Аномальная зона — страница 18 из 41

Все дороги из долины Покоя я знал как свои пальцы. Даже те, что не пользовались популярностью. Пригодились, казалось бы, ненужные знания. Перед машиной плясали запутанные дорожки, обрывы, деревья, полз в гору серпантин.

– Луговой, ты не едешь, ты стоишь... – изнывала Анюта. – У нас на кухне холодильник быстрее едет...

Мы въехали на косогор, провалились в лес.

– Я точно от тебя без ума, – заключила Анюта.

– Без ума, Анюта, ты не от меня, – возразил я, – а, извини, от природы.

– А спорим, не подеретесь? – встрепенулся Степан.

– И что ты нам на этот раз уготовил? – горячилась Анюта.

Первый страх у девушки прошел. Она поняла, что мы вляпались, причем сделали это не в лучшем из миров. Не будет у нее больше ни виски в холодильнике, ни мягкой постели, ни телевизора с проигрывателем и обширным набором комедий и мелодрам, дающих представление о жизни на «материке». И бензин в машине, кстати, не вечный.

– Скажи, что нам делать, Луговой, скажи! – стонала Анюта.

– Что хочешь, – огрызался я. – Молись, ругайся, отправь СМС на короткий номер...

– Сволочь ты, Луговой!

– А мне почему-то кажется, что однажды вы поженитесь, – задумчиво изрек Степан. – И будете гавкаться уже на законных основаниях. Вы такая трепетная пара, вы так похожи...
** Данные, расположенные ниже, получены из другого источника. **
-- ==== Sys2Proof/Laws/State.lean ====
section
/-! SUPPORT. What each update of a part of the state leaves: every other field, and what a read of the part gives afterwards. -/

namespace Sys2Proof.Machine

/-! ## Every other field is left -/

@[simp] theorem State.setCore_pending (s : State) (c : Nat) (x : Core) : (s.setCore c x).pending = s.pending := (rfl)
@[simp] theorem State.setCore_dev (s : State) (c : Nat) (x : Core) : (s.setCore c x).dev = s.dev := (rfl)
@[simp] theorem State.setCore_resil (s : State) (c : Nat) (x : Core) : (s.setCore c x).resil = s.resil := (rfl)
@[simp] theorem State.setCore_mem (s : State) (c : Nat) (x : Core) : (s.setCore c x).mem = s.mem := (rfl)
@[simp] theorem State.setCore_sync (s : State) (c : Nat) (x : Core) : (s.setCore c x).sync = s.sync := (rfl)
@[simp] theorem State.setCore_streams (s : State) (c : Nat) (x : Core) : (s.setCore c x).streams = s.streams := (rfl)
@[simp] theorem State.setCore_jobs (s : State) (c : Nat) (x : Core) : (s.setCore c x).jobs = s.jobs := (rfl)
@[simp] theorem State.setCore_host (s : State) (c : Nat) (x : Core) : (s.setCore c x).host = s.host := (rfl)
@[simp] theorem State.setCore_fabric (s : State) (c : Nat) (x : Core) : (s.setCore c x).fabric = s.fabric := (rfl)
@[simp] theorem State.setCore_grist (s : State) (c : Nat) (x : Core) : (s.setCore c x).grist = s.grist := (rfl)
@[simp] theorem State.setCore_kiln (s : State) (c : Nat) (x : Core) : (s.setCore c x).kiln = s.kiln := (rfl)
@[simp] theorem State.setCore_coll (s : State) (c : Nat) (x : Core) : (s.setCore c x).coll = s.coll := (rfl)
@[simp] theorem State.setCore_esc (s : State) (c : Nat) (x : Core) : (s.setCore c x).esc = s.esc := (rfl)
@[simp] theorem State.setCore_rack (s : State) (c : Nat) (x : Core) : (s.setCore c x).rack = s.rack := (rfl)
@[simp] theorem State.setCore_fynen (s : State) (c : Nat) (x : Core) : (s.setCore c x).fynen = s.fynen := (rfl)
@[simp] theorem State.setCore_boot (s : State) (c : Nat) (x : Core) : (s.setCore c x).boot = s.boot := (rfl)
@[simp] theorem State.setCore_power (s : State) (c : Nat) (x : Core) : (s.setCore c x).power = s.power := (rfl)
@[simp] theorem State.setCore_obj (s : State) (c : Nat) (x : Core) : (s.setCore c x).obj = s.obj := (rfl)
@[simp] theorem State.setCore_blobs (s : State) (c : Nat) (x : Core) : (s.setCore c x).blobs = s.blobs := (rfl)
@[simp] theorem State.setCore_hostMem (s : State) (c : Nat) (x : Core) : (s.setCore c x).hostMem = s.hostMem := (rfl)
@[simp] theorem State.setCore_hostPoison (s : State) (c : Nat) (x : Core) : (s.setCore c x).hostPoison = s.hostPoison := (rfl)
@[simp] theorem State.setCore_out (s : State) (c : Nat) (x : Core) : (s.setCore c x).out = s.out := (rfl)
@[simp] theorem State.setCore_free (s : State) (c : Nat) (x : Core) : (s.setCore c x).free = s.free := (rfl)

@[simp] theorem State.modCore_pending (s : State) (c : Nat) (f : Core → Core) : (s.modCore c f).pending = s.pending := (rfl)
@[simp] theorem State.modCore_dev (s : State) (c : Nat) (f : Core → Core) : (s.modCore c f).dev = s.dev := (rfl)
@[simp] theorem State.modCore_resil (s : State) (c : Nat) (f : Core → Core) : (s.modCore c f).resil = s.resil := (rfl)
@[simp] theorem State.modCore_mem (s : State) (c : Nat) (f : Core → Core) : (s.modCore c f).mem = s.mem := (rfl)
@[simp] theorem State.modCore_sync (s : State) (c : Nat) (f : Core → Core) : (s.modCore c f).sync = s.sync := (rfl)
@[simp] theorem State.modCore_streams (s : State) (c : Nat) (f : Core → Core) : (s.modCore c f).streams = s.streams := (rfl)
@[simp] theorem State.modCore_jobs (s : State) (c : Nat) (f : Core → Core) : (s.modCore c f).jobs = s.jobs := (rfl)
@[simp] theorem State.modCore_host (s : State) (c : Nat) (f : Core → Core) : (s.modCore c f).host = s.host := (rfl)
@[simp] theorem State.modCore_fabric (s : State) (c : Nat) (f : Core → Core) : (s.modCore c f).fabric = s.fabric := (rfl)
@[simp] theorem State.modCore_grist (s : State) (c : Nat) (f : Core → Core) : (s.modCore c f).grist = s.grist := (rfl)
@[simp] theorem State.modCore_kiln (s : State) (c : Nat) (f : Core → Core) : (s.modCore c f).kiln = s.kiln := (rfl)
@[simp] theorem State.modCore_coll (s : State) (c : Nat) (f : Core → Core) : (s.modCore c f).coll = s.coll := (rfl)
@[simp] theorem State.modCore_esc (s : State) (c : Nat) (f : Core → Core) : (s.modCore c f).esc = s.esc := (rfl)
@[simp] theorem State.modCore_rack (s : State) (c : Nat) (f : Core → Core) : (s.modCore c f).rack = s.rack := (rfl)
@[simp] theorem State.modCore_fynen (s : State) (c : Nat) (f : Core → Core) : (s.modCore c f).fynen = s.fynen := (rfl)
@[simp] theorem State.modCore_boot (s : State) (c : Nat) (f : Core → Core) : (s.modCore c f).boot = s.boot := (rfl)
@[simp] theorem State.modCore_power (s : State) (c : Nat) (f : Core → Core) : (s.modCore c f).power = s.power := (rfl)
@[simp] theorem State.modCore_obj (s : State) (c : Nat) (f : Core → Core) : (s.modCore c f).obj = s.obj := (rfl)
@[simp] theorem State.modCore_blobs (s : State) (c : Nat) (f : Core → Core) : (s.modCore c f).blobs = s.blobs := (rfl)
@[simp] theorem State.modCore_hostMem (s : State) (c : Nat) (f : Core → Core) : (s.modCore c f).hostMem = s.hostMem := (rfl)
@[simp] theorem State.modCore_hostPoison (s : State) (c : Nat) (f : Core → Core) : (s.modCore c f).hostPoison = s.hostPoison := (rfl)
@[simp] theorem State.modCore_out (s : State) (c : Nat) (f : Core → Core) : (s.modCore c f).out = s.out := (rfl)
@[simp] theorem State.modCore_free (s : State) (c : Nat) (f : Core → Core) : (s.modCore c f).free = s.free := (rfl)

@[simp] theorem State.setStream_pending (s : State) (i : Nat) (x : Stream) : (s.setStream i x).pending = s.pending := (rfl)
@[simp] theorem State.setStream_dev (s : State) (i : Nat) (x : Stream) : (s.setStream i x).dev = s.dev := (rfl)
@[simp] theorem State.setStream_cores (s : State) (i : Nat) (x : Stream) : (s.setStream i x).cores = s.cores := (rfl)
@[simp] theorem State.setStream_resil (s : State) (i : Nat) (x : Stream) : (s.setStream i x).resil = s.resil := (rfl)
@[simp] theorem State.setStream_mem (s : State) (i : Nat) (x : Stream) : (s.setStream i x).mem = s.mem := (rfl)
@[simp] theorem State.setStream_sync (s : State) (i : Nat) (x : Stream) : (s.setStream i x).sync = s.sync := (rfl)
@[simp] theorem State.setStream_jobs (s : State) (i : Nat) (x : Stream) : (s.setStream i x).jobs = s.jobs := (rfl)
@[simp] theorem State.setStream_host (s : State) (i : Nat) (x : Stream) : (s.setStream i x).host = s.host := (rfl)
@[simp] theorem State.setStream_fabric (s : State) (i : Nat) (x : Stream) : (s.setStream i x).fabric = s.fabric := (rfl)
@[simp] theorem State.setStream_grist (s : State) (i : Nat) (x : Stream) : (s.setStream i x).grist = s.grist := (rfl)
@[simp] theorem State.setStream_kiln (s : State) (i : Nat) (x : Stream) : (s.setStream i x).kiln = s.kiln := (rfl)
@[simp] theorem State.setStream_coll (s : State) (i : Nat) (x : Stream) : (s.setStream i x).coll = s.coll := (rfl)
@[simp] theorem State.setStream_esc (s : State) (i : Nat) (x : Stream) : (s.setStream i x).esc = s.esc := (rfl)
@[simp] theorem State.setStream_rack (s : State) (i : Nat) (x : Stream) : (s.setStream i x).rack = s.rack := (rfl)
@[simp] theorem State.setStream_fynen (s : State) (i : Nat) (x : Stream) : (s.setStream i x).fynen = s.fynen := (rfl)
@[simp] theorem State.setStream_boot (s : State) (i : Nat) (x : Stream) : (s.setStream i x).boot = s.boot := (rfl)
@[simp] theorem State.setStream_power (s : State) (i : Nat) (x : Stream) : (s.setStream i x).power = s.power := (rfl)
@[simp] theorem State.setStream_obj (s : State) (i : Nat) (x : Stream) : (s.setStream i x).obj = s.obj := (rfl)
@[simp] theorem State.setStream_blobs (s : State) (i : Nat) (x : Stream) : (s.setStream i x).blobs = s.blobs := (rfl)
@[simp] theorem State.setStream_hostMem (s : State) (i : Nat) (x : Stream) : (s.setStream i x).hostMem = s.hostMem := (rfl)
@[simp] theorem State.setStream_hostPoison (s : State) (i : Nat) (x : Stream) : (s.setStream i x).hostPoison = s.hostPoison := (rfl)
@[simp] theorem State.setStream_out (s : State) (i : Nat) (x : Stream) : (s.setStream i x).out = s.out := (rfl)
@[simp] theorem State.setStream_free (s : State) (i : Nat) (x : Stream) : (s.setStream i x).free = s.free := (rfl)

@[simp] theorem State.modStream_pending (s : State) (i : Nat) (f : Stream → Stream) : (s.modStream i f).pending = s.pending := (rfl)
@[simp] theorem State.modStream_dev (s : State) (i : Nat) (f : Stream → Stream) : (s.modStream i f).dev = s.dev := (rfl)
@[simp] theorem State.modStream_cores (s : State) (i : Nat) (f : Stream → Stream) : (s.modStream i f).cores = s.cores := (rfl)
@[simp] theorem State.modStream_resil (s : State) (i : Nat) (f : Stream → Stream) : (s.modStream i f).resil = s.resil := (rfl)
@[simp] theorem State.modStream_mem (s : State) (i : Nat) (f : Stream → Stream) : (s.modStream i f).mem = s.mem := (rfl)
@[simp] theorem State.modStream_sync (s : State) (i : Nat) (f : Stream → Stream) : (s.modStream i f).sync = s.sync := (rfl)
@[simp] theorem State.modStream_jobs (s : State) (i : Nat) (f : Stream → Stream) : (s.modStream i f).jobs = s.jobs := (rfl)
@[simp] theorem State.modStream_host (s : State) (i : Nat) (f : Stream → Stream) : (s.modStream i f).host = s.host := (rfl)
@[simp] theorem State.modStream_fabric (s : State) (i : Nat) (f : Stream → Stream) : (s.modStream i f).fabric = s.fabric := (rfl)
@[simp] theorem State.modStream_grist (s : State) (i : Nat) (f : Stream → Stream) : (s.modStream i f).grist = s.grist := (rfl)
@[simp] theorem State.modStream_kiln (s : State) (i : Nat) (f : Stream → Stream) : (s.modStream i f).kiln = s.kiln := (rfl)
@[simp] theorem State.modStream_coll (s : State) (i : Nat) (f : Stream → Stream) : (s.modStream i f).coll = s.coll := (rfl)
@[simp] theorem State.modStream_esc (s : State) (i : Nat) (f : Stream → Stream) : (s.modStream i f).esc = s.esc := (rfl)
@[simp] theorem State.modStream_rack (s : State) (i : Nat) (f : Stream → Stream) : (s.modStream i f).rack = s.rack := (rfl)
@[simp] theorem State.modStream_fynen (s : State) (i : Nat) (f : Stream → Stream) : (s.modStream i f).fynen = s.fynen := (rfl)
@[simp] theorem State.modStream_boot (s : State) (i : Nat) (f : Stream → Stream) : (s.modStream i f).boot = s.boot := (rfl)
@[simp] theorem State.modStream_power (s : State) (i : Nat) (f : Stream → Stream) : (s.modStream i f).power = s.power := (rfl)
@[simp] theorem State.modStream_obj (s : State) (i : Nat) (f : Stream → Stream) : (s.modStream i f).obj = s.obj := (rfl)
@[simp] theorem State.modStream_blobs (s : State) (i : Nat) (f : Stream → Stream) : (s.modStream i f).blobs = s.blobs := (rfl)
@[simp] theorem State.modStream_hostMem (s : State) (i : Nat) (f : Stream → Stream) : (s.modStream i f).hostMem = s.hostMem := (rfl)
@[simp] theorem State.modStream_hostPoison (s : State) (i : Nat) (f : Stream → Stream) : (s.modStream i f).hostPoison = s.hostPoison := (rfl)
@[simp] theorem State.modStream_out (s : State) (i : Nat) (f : Stream → Stream) : (s.modStream i f).out = s.out := (rfl)
@[simp] theorem State.modStream_free (s : State) (i : Nat) (f : Stream → Stream) : (s.modStream i f).free = s.free := (rfl)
– Заткнись! – прокричали мы хором, а я чуть не въехал в опутанный корнями обрыв.

В общем, было весело. Дорога за приятной беседой пролетает незаметно. Мы оторвались от погони, и можно было смещаться к Данилкиному омуту. Небо становилось грязно-серым, ночь, сопротивляясь, отступала. Мы вгрызались в тайгу, ехали по узким, практически не предназначенным для транспорта тропкам. Еловые лапы скребли по стеклам. Анюта притихла. Смотрела в окно огромными глазами, напоминая мне кошку, которую пятнадцать лет держали в запертой квартире, а под старость вывели на улицу, чтобы показать сложный мир. Потом она начала ежиться. Я включил печку. Она все равно ежилась.

– А как тут с дикими животными? – опасливо спросил Степан, которому в сидячем положении было ни черта не видно; он сел на колени и смотрел в окно, как собака, которую везут на дачу.

– А где ты видел знак «Осторожно, дикие животные»? – проворчала Анюта.

– С дикими животными здесь полный порядок, – пояснил я, – а также с дикой природой и с дикими людьми. Батарей парового отопления здесь нет, с розетками напряженно, вода из крана не везде, и с этой минуты, прежде чем сделать какую-нибудь глупость, вы обязаны спрашивать у меня разрешения. От машины – никуда.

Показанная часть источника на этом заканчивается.